TASK TO COMPLETE
Type again, exactly, the lines below from the start through the line that includes "have s := ((s.useRoute".

○ ○ ○ ○

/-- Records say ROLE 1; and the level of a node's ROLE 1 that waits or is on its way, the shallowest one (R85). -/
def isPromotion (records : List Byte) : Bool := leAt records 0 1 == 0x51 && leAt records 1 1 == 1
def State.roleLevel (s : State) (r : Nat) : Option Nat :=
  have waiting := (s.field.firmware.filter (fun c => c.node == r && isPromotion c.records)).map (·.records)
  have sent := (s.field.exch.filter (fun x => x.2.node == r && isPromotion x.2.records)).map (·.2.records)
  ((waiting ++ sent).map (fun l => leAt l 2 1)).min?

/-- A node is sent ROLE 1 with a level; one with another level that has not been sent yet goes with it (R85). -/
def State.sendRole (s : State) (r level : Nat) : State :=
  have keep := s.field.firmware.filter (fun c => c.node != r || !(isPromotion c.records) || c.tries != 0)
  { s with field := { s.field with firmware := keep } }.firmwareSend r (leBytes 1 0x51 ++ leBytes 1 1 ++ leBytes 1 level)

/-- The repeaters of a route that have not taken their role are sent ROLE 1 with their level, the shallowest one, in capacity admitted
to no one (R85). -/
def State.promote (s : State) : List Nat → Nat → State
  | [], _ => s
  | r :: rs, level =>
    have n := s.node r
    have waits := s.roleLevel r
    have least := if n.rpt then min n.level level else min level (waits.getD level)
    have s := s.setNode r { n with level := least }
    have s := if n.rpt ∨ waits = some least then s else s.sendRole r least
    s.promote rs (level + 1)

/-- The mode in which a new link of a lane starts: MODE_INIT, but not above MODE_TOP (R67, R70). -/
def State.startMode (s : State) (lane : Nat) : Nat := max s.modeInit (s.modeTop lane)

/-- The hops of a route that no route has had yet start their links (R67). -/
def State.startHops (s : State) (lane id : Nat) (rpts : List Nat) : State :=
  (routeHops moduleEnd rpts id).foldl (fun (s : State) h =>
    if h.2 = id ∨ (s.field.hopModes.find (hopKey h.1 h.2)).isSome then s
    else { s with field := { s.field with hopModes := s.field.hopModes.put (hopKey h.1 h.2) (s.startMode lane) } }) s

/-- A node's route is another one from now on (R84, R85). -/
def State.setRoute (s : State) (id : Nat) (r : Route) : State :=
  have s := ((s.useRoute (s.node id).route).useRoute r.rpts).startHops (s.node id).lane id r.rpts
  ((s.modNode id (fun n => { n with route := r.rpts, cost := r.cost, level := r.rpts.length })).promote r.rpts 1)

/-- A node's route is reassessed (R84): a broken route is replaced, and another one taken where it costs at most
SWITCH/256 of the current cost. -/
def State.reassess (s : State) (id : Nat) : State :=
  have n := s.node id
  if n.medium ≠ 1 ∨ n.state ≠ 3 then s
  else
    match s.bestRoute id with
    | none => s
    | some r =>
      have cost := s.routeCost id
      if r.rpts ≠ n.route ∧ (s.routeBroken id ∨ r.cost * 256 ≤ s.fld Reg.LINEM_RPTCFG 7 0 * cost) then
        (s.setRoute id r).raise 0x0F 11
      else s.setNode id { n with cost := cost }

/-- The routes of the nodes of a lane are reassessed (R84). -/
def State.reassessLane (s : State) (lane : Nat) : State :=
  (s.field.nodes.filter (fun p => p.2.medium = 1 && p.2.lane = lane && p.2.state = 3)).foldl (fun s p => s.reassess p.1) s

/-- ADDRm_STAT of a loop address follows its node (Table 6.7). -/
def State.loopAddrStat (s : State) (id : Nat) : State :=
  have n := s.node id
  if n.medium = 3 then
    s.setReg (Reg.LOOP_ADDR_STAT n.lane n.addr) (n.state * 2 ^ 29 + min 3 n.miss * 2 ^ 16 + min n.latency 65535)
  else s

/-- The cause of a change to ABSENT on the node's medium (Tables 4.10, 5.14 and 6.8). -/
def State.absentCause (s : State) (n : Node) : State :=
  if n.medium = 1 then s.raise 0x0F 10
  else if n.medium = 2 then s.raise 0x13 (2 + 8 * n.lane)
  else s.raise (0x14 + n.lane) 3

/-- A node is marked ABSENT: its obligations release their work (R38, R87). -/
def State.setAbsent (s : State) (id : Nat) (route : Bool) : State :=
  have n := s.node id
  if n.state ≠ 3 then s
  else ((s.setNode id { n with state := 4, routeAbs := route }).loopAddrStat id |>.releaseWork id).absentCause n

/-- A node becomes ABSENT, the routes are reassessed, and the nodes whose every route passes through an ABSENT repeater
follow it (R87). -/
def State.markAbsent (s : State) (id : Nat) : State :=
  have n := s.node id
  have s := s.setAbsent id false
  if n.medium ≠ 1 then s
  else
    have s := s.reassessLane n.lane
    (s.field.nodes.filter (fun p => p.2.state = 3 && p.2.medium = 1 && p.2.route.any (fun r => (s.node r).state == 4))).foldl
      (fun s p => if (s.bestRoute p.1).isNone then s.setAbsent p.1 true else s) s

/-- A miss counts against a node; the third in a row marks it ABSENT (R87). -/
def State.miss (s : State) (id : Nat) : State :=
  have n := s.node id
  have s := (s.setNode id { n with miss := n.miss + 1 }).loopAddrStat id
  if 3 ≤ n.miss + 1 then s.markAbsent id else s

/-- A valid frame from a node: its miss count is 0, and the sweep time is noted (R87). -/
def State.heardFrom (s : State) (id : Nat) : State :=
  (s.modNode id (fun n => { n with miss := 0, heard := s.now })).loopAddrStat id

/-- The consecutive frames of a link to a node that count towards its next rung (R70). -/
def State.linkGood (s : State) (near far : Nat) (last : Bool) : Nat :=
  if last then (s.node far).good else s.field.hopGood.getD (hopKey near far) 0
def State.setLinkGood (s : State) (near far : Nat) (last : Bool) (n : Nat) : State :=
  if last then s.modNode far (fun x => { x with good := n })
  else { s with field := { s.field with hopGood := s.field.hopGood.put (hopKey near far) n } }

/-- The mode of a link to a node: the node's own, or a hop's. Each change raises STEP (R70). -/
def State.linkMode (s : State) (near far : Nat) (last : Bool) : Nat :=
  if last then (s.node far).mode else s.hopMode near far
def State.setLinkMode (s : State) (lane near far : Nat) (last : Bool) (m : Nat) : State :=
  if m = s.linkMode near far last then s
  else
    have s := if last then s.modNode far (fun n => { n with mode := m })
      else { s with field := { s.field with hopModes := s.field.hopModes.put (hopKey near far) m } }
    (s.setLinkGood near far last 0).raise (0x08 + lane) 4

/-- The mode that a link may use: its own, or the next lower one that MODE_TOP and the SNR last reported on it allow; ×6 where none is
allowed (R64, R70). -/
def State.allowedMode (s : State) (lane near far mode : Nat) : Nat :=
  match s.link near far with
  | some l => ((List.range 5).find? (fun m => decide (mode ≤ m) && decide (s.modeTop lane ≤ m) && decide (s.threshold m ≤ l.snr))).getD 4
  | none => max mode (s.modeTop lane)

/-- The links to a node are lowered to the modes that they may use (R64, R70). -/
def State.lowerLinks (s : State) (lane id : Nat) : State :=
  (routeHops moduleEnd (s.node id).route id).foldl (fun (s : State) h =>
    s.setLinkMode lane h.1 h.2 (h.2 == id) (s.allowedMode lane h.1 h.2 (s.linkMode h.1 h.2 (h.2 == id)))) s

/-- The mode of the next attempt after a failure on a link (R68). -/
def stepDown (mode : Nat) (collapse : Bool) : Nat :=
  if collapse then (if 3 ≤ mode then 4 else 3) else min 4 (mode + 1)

○ ○ ○ ○

ANSWER TO THE PROBLEM
/-- Records say ROLE 1; and the level of a node's ROLE 1 that waits or is on its way, the shallowest one (R85). -/
def isPromotion (records : List Byte) : Bool := leAt records 0 1 == 0x51 && leAt records 1 1 == 1
def State.roleLevel (s : State) (r : Nat) : Option Nat :=
  have waiting := (s.field.firmware.filter (fun c => c.node == r && isPromotion c.records)).map (·.records)
  have sent := (s.field.exch.filter (fun x => x.2.node == r && isPromotion x.2.records)).map (·.2.records)
  ((waiting ++ sent).map (fun l => leAt l 2 1)).min?

/-- A node is sent ROLE 1 with a level; one with another level that has not been sent yet goes with it (R85). -/
def State.sendRole (s : State) (r level : Nat) : State :=
  have keep := s.field.firmware.filter (fun c => c.node != r || !(isPromotion c.records) || c.tries != 0)
  { s with field := { s.field with firmware := keep } }.firmwareSend r (leBytes 1 0x51 ++ leBytes 1 1 ++ leBytes 1 level)

/-- The repeaters of a route that have not taken their role are sent ROLE 1 with their level, the shallowest one, in capacity admitted
to no one (R85). -/
def State.promote (s : State) : List Nat → Nat → State
  | [], _ => s
  | r :: rs, level =>
    have n := s.node r
    have waits := s.roleLevel r
    have least := if n.rpt then min n.level level else min level (waits.getD level)
    have s := s.setNode r { n with level := least }
    have s := if n.rpt ∨ waits = some least then s else s.sendRole r least
    s.promote rs (level + 1)

/-- The mode in which a new link of a lane starts: MODE_INIT, but not above MODE_TOP (R67, R70). -/
def State.startMode (s : State) (lane : Nat) : Nat := max s.modeInit (s.modeTop lane)

/-- The hops of a route that no route has had yet start their links (R67). -/
def State.startHops (s : State) (lane id : Nat) (rpts : List Nat) : State :=
  (routeHops moduleEnd rpts id).foldl (fun (s : State) h =>
    if h.2 = id ∨ (s.field.hopModes.find (hopKey h.1 h.2)).isSome then s
    else { s with field := { s.field with hopModes := s.field.hopModes.put (hopKey h.1 h.2) (s.startMode lane) } }) s

/-- A node's route is another one from now on (R84, R85). -/
def State.setRoute (s : State) (id : Nat) (r : Route) : State :=
  have s := ((s.useRoute (s.node id).route).useRoute r.rpts).startHops (s.node id).lane id r.rpts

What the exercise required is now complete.